Diffuse tra Emilia, Romagna, Lazio, Umbria – nella variante degli Strufoli –, Veneto e Lombardia, se ne trovano tracce in un manoscritto del Settecento rinvenuto nell’Archivio di Stato di Viterbo, in cui se ne descrivono ben quattro ricette, di cui una con cottura al forno (e poi venitemi a dire che la leggerezza è prerogativa di questi nostri tempi!). Chiacchiere o dolci? Tutte e due, perché le chiacchiere o frappe sono protagoniste emblematiche del Carnevale, conosciute su tutto il territorio nazionale con i nomi più svariati: dalle bugie liguri ai cenci toscani, dai crostui friulani ai fiocchetti del Montefeltro, dalle maraviglias della Sardegna alle mervilles in Val D’Aosta (e in entrambi i casi l’origine francese è indubbia).
Sono un dolce dell’antica Roma, delle semplici strisce di pasta classica, spesso attorcigliata a formare un nodo o un fiocco, fritte, anticamente nel grasso animale, e spolverizzate con zucchero a velo. L’origine del nome? Si dice che sia da attribuire alla gran voglia di chiacchierare della Regina Margherita di Savoia che, sfiancata da questa sua passione, avesse chiesto al suo cuoco personale, Raffaele Esposito, di prepararle un dolce che lui prontamente battezzò chiacchiere.
Sorvolando sulle zeppole (e non sapete quanto mi costa!), spesso associate alla festa di San Giuseppe, soprattutto nella tradizione partenopea, planiamo in terra marchigiana per scoprire gli arancini fritti. Sono delle girelle realizzate con una sfoglia su cui viene passato succo e buccia di arancia, arrotolata, tagliata a fette larghe a forma di girella appunto, poi fritte e passate nel miele.
Altra terra, altri dolci di carnevale.

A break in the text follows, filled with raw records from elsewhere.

-- ==== Sys2Proof/Laws/Lawful.lean ====
section
/-! SUPPORT. Said once: what keeps the laws of the directory. `Kept h held s` is `State.Lawful` in the middle of an event: `h`
is the work of the management port that has left its bank and is not yet answered, `held` the aperture records that have
left their table and are not yet counted off. -/

namespace Sys2Proof.Machine

/-! ## Counting BOUND records -/

/-- How many records of a list are BOUND to an entry. -/
def boundIn (i : Nat) (l : List (Nat × Option Aperture)) : Nat := (l.filter fun e => boundTo i e.2).length

/-- One record more. -/
theorem boundIn_cons (i : Nat) (e : Nat × Option Aperture) (l : List (Nat × Option Aperture)) :
    boundIn i (e :: l) = (if boundTo i e.2 = true then 1 else 0) + boundIn i l := by
  unfold boundIn
  rw [List.filter_cons]
  split
  · rw [List.length_cons]; omega
  · omega

theorem totalBound_eq (i : Nat) (s : State) : totalBound i s = boundIn i (s.client .zero).apertures
    + boundIn i (s.client .one).apertures + boundIn i (s.client .two).apertures + boundIn i (s.client .three).apertures := by
  simp only [totalBound, Four.all, List.foldl, boundRecords, boundIn, Nat.zero_add]

/-- A table lists what it reads. -/
theorem Table.mem_of_get {α : Type} {l : List (Nat × Option α)} {a : Nat} {r : α} (h : Table.get none l a = some r) :
    (a, some r) ∈ l := by
  induction l with
  | nil => exact absurd h (by simp [Table.get])
  | cons e l ih =>
    obtain ⟨k, v⟩ := e
    simp only [Table.get] at h
    split at h
    · rename_i hk; subst hk; rw [h]; exact List.mem_cons_self
    · exact List.mem_cons_of_mem _ (ih h)

/-- A canonical table reads what it lists. -/
theorem Table.get_of_mem {α : Type} [DecidableEq α] {l : List (Nat × Option α)} {lo a : Nat} {v : Option α}
    (hw : Table.wfFrom none lo l = true) (h : (a, v) ∈ l) : Table.get none l a = v ∧ lo ≤ a ∧ v ≠ none := by
  induction l generalizing lo with
  | nil => exact absurd h List.not_mem_nil
  | cons e l ih =>
    obtain ⟨k, w⟩ := e
    simp only [Table.wfFrom, Bool.and_eq_true, decide_eq_true_eq] at hw
    rcases List.mem_cons.mp h with he | hm
    · cases he
      exact ⟨by simp [Table.get], hw.1.1, hw.1.2⟩
    · obtain ⟨h1, h2, h3⟩ := ih hw.2 hm
      refine ⟨?_, by omega, h3⟩
      have hne : ¬ a = k := by omega
      simp only [Table.get, hne, if_false]
      exact h1

/-- A record that replaces another in a canonical table. -/
theorem boundIn_put (i : Nat) {l : List (Nat × Option Aperture)} {lo : Nat} (a : Nat) (v : Option Aperture)
    (hw : Table.wfFrom none lo l = true) :
    boundIn i (Table.put none l a v) + (if boundTo i (Table.get none l a) = true then 1 else 0)
      = boundIn i l + (if boundTo i v = true then 1 else 0) := by
  induction l generalizing lo with
  | nil =>
    simp only [Table.put, Table.get]
    by_cases hv : v = none
    · rw [if_pos hv, hv]; rfl
    · rw [if_neg hv, boundIn_cons]; simp [boundTo, boundIn]
  | cons e l ih =>
    have hw' := hw
    simp only [Table.wfFrom, Bool.and_eq_true, decide_eq_true_eq] at hw'
    simp only [Table.put]
    split
    · rename_i hlt
      have hg : Table.get none (e :: l) a = none := by
        have hne : ¬ a = e.1 := by omega
        simp only [Table.get, hne, if_false]
        exact Table.get_below hw'.2 (by omega)
      rw [hg]
      split
      · rename_i hv; rw [hv]
      · rw [boundIn_cons i (a, v)]; simp [boundTo]; omega
    · split
      · rename_i heq
        simp only [Table.get, heq, if_true]
        split
        · rename_i hv
          have h0 : boundTo i (none : Option Aperture) = false := rfl
          rw [hv, boundIn_cons, h0]
          simp only [Bool.false_eq_true, if_false]
          exact Nat.add_comm _ _
        · rw [boundIn_cons, boundIn_cons]; simp only; omega
      · rename_i hne
        simp only [Table.get, hne, if_false]
        rw [boundIn_cons, boundIn_cons]
        have := ih hw'.2
        dsimp only
        omega

/-! ## The laws in the middle of an event -/

/-- The laws in the middle of an event. -/
structure Kept (h : Nat) (held : List (Nat × Option Aperture)) (s : State) : Prop where
  dirWf : Table.wf none s.dir = true
  sectorsWf : Table.wf {} s.sectors = true
  tablesWf : ∀ c, Table.wf none (s.client c).apertures = true
  names : ∀ i j im jm name, s.image i = some im → s.image j = some jm → im.name = some name → jm.name = some name →
    im.generation = jm.generation → i = j
  retiring : ∀ i im, s.image i = some im → im.state = .retiring → im.bindings ≠ 0 ∨ im.reads ≠ 0
  counted : ∀ i im, s.image i = some im → im.bindings = totalBound i s + boundIn i held
  bound : ∀ c ap r, s.aperture c ap = some r → r.revoked = false → r.Agrees s
  inHand : ∀ a r, (a, some r) ∈ held → r.revoked = false → r.Agrees s
  owners : ∀ n i, (s.sector n).owner = some i ↔ ∃ im, s.image i = some im ∧ im.first ≤ n ∧ n < im.first + im.count
  jobs : ∀ n j, s.job n = some j → j.work.Held s n
  service : mgmtWork s + h ≤ if s.mgmt.inService then 1 else 0
  sequences : ∀ b q, (s.bank b).hasSequence q → q.issuer.Admitted s
  closed : s.scanStage ≠ .finished → (∀ p, (s.port p).state ≠ .ready) ∧ s.mgmt.inService = false
  unread : s.scanStage = .readingSettings → ∀ i, s.image i = none
  scanned : s.scanStage = .scanning → (∀ i, s.nextIndex ≤ i → s.image i = none)
    ∧ ∀ i im, s.image i = some im → im.first + im.count ≤ s.scanPosition

theorem State.Lawful.kept {s : State} (h : s.Lawful) (hc : s.Canonical) : Kept 0 [] s :=
  ⟨hc.dir, hc.sectors, hc.apertures, h.names, h.retiring, h.counted, h.bound, fun _ _ hm => absurd hm List.not_mem_nil,
    h.owners, h.jobs, h.service, h.sequences, h.closed, h.unread, h.scanned⟩

namespace Kept

variable {h : Nat} {held : List (Nat × Option Aperture)} {s t : State}

theorem lawful (k : Kept 0 [] s) : s.Lawful :=
  ⟨k.names, k.retiring, k.counted, k.bound, k.owners, k.jobs, k.service, k.sequences, k.closed, k.unread, k.scanned⟩

theorem image_eq (hd : t.dir = s.dir) (i : Nat) : t.image i = s.image i := by unfold State.image; rw [hd]

theorem agrees (hd : t.dir = s.dir) (r : Aperture) : r.Agrees t ↔ r.Agrees s := by
  unfold Aperture.Agrees; rw [image_eq hd]

theorem held_iff (hd : t.dir = s.dir) (n : Nat) (w : JobWork) : w.Held t n ↔ w.Held s n := by
  cases w <;> simp only [JobWork.Held, image_eq hd]

theorem admitted (hd : t.dir = s.dir) (hs : ∀ n, (t.sector n).owner = (s.sector n).owner) (x : Issuer) :
    x.Admitted t ↔ x.Admitted s := by
  cases x <;> simp only [Issuer.Admitted, image_eq hd, hs]

theorem job_eq (hj : t.jobs = s.jobs) (n : Nat) : t.job n = s.job n := by unfold State.job; rw [hj]

theorem totalBound_congr (ha : ∀ c, (t.client c).apertures = (s.client c).apertures) (i : Nat) :
    totalBound i t = totalBound i s := by simp only [totalBound_eq, ha]

/-- A change that leaves the directory, the owners, the tables, the jobs' work and the banks' work as they are. -/
theorem congr (k : Kept h held s) (hd : t.dir = s.dir := by rfl) (hw : Table.wf {} t.sectors = true)
    (hs : ∀ n, (t.sector n).owner = (s.sector n).owner)
    (ha : ∀ c, (t.client c).apertures = (s.client c).apertures)
    (hj : ∀ n j, t.job n = some j → j.work.Held s n)
    (hm : mgmtWork t = mgmtWork s)
    (hq : ∀ b q, (t.bank b).hasSequence q → (s.bank b).hasSequence q)
    (hp : ∀ p, (t.port p).state = .ready → (s.port p).state = .ready ∨ s.scanStage = .finished)
    (hi : t.mgmt.inService = s.mgmt.inService)
    (h1 : t.scanStage = s.scanStage := by rfl) (h2 : t.scanPosition = s.scanPosition := by rfl)
    (h3 : t.nextIndex = s.nextIndex := by rfl) : Kept h held t := by
  have hap : ∀ c ap, t.aperture c ap = s.aperture c ap := fun c ap => by unfold State.aperture; rw [ha]
  constructor
  · rw [hd]; exact k.dirWf
  · exact hw
  · intro c; rw [ha]; exact k.tablesWf c
  · simp only [image_eq hd]; exact k.names
  · simp only [image_eq hd]; exact k.retiring
  · simp only [image_eq hd, totalBound_congr ha]; exact k.counted
  · simp only [agrees hd, hap]; exact k.bound
  · simp only [agrees hd]; exact k.inHand
  · simp only [hs, image_eq hd]; exact k.owners
  · intro n j hn; rw [held_iff hd]; exact hj n j hn
  · rw [hm, hi]; exact k.service
  · intro b q hb; rw [admitted hd hs]; exact k.sequences b q (hq b q hb)
  · rw [h1, hi]
    intro hf
    refine ⟨fun p hr => ?_, (k.closed hf).2⟩
    rcases hp p hr with h | h
    · exact (k.closed hf).1 p h
    · exact hf h
  · simp only [h1, image_eq hd]; exact k.unread
  · simp only [h1, h2, h3, image_eq hd]; exact k.scanned

end Kept

/-! ## The work of the management port -/

/-- The work in a waiting list. -/
def workOf (l : List Access) : Nat := (l.map Access.mgmtWork).sum

theorem mgmtWork_eq (k : Bank) : k.mgmtWork = k.activity.mgmtWork + workOf k.waiting := rfl

theorem workOf_cons (a : Access) (l : List Access) : workOf (a :: l) = a.mgmtWork + workOf l := by
  simp only [workOf, List.map_cons, List.sum_cons]

theorem workOf_append (l : List Access) (a : Access) : workOf (l ++ [a]) = workOf l + a.mgmtWork := by
  simp only [workOf, List.map_append, List.map_cons, List.map_nil, List.sum_append, List.sum_cons, List.sum_nil, Nat.add_zero]

/-- The access that leaves a list takes its work with it. -/
theorem workOf_eraseP {p : Access → Bool} {l : List Access} {a : Access} (h : l.find? p = some a) :
    workOf (l.eraseP p) + a.mgmtWork = workOf l := by
  induction l with
  | nil => exact absurd h (by simp)
  | cons e l ih =>
    rw [List.find?_cons] at h
    split at h
    · rename_i hp
      cases h
      rw [List.eraseP_cons_of_pos hp, workOf_cons]; omega
    · rename_i hp
      rw [List.eraseP_cons_of_neg (by simpa using hp), workOf_cons, workOf_cons]
      have := ih h
      omega

/-- A list from which accesses are taken has no more work. -/
theorem workOf_filter (p : Access → Bool) (l : List Access) : workOf (l.filter p) ≤ workOf l := by
  induction l with
  | nil => exact Nat.le_refl _
  | cons e l ih =>
    rw [List.filter_cons, workOf_cons]
    split
    · rw [workOf_cons]; omega
    · omega

/-- An access that a filter takes takes its work with it. -/
theorem workOf_filter_of_mem {p : Access → Bool} {l : List Access} {a : Access} (hm : a ∈ l) (hp : p a = false) :
    workOf (l.filter p) + a.mgmtWork ≤ workOf l := by
  induction l with
  | nil => exact absurd hm List.not_mem_nil
  | cons e l ih =>
    rw [workOf_cons]
    rcases List.mem_cons.mp hm with he | hm
    · subst he
      rw [List.filter_cons_of_neg (by simp [hp])]
      have := workOf_filter p l
      omega
    · rw [List.filter_cons]
      have := ih hm
      split
      · rw [workOf_cons]; omega
      · omega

Siamo in Abruzzo, ma anche in Molise, ancora nelle Marche e sicuramente in Umbria e parliamo di cicerchiata. L’origine del nome è da ricercare probabilmente nei termini di antica lingua eugubina: strusla (mucchio) e cicerchia, legume tipico delle zone umbro-marchigiane, per ottenere quindi il divertente “mucchio di cicerchie”. Si tratta di piccole palline realizzate con pasta a base di farina, uova, olio, zucchero, fritte in olio e mescolate a miele bollente che, raffreddandosi, ne solidifica la forma di ciambella con cui si presenta al suo pubblico goloso.
Ultima tappa -ma di certo la lista sarebbe ancora molto lunga- è il sanguinaccio dolce. Si tratta di un prodotto tradizionale della regione Basilicata dove viene preparato proprio durante il carnevale e accompagnato da biscotti secchi tipo Savoiardi. La crema è a base di cioccolato fondente amaro a cui si aggiunge sangue fresco di maiale che gli dona, oltre al nome, anche una nota acidula caratteristica. Chiudiamo con una bomba.
Non non di certo nel senso di notizia, piuttosto di dolce lievitato, tondo, fritto e riempito con marmellata; in Alto Adige (e in Nord Europa) è conosciuto come Krapfen, ma in alcune zone del centro Italia e soprattutto a Roma, è il bombolone ed è farcito con crema pasticcera. Perché a noi le cose leggere soprattutto a Carnevale, non ci vanno né su né giù.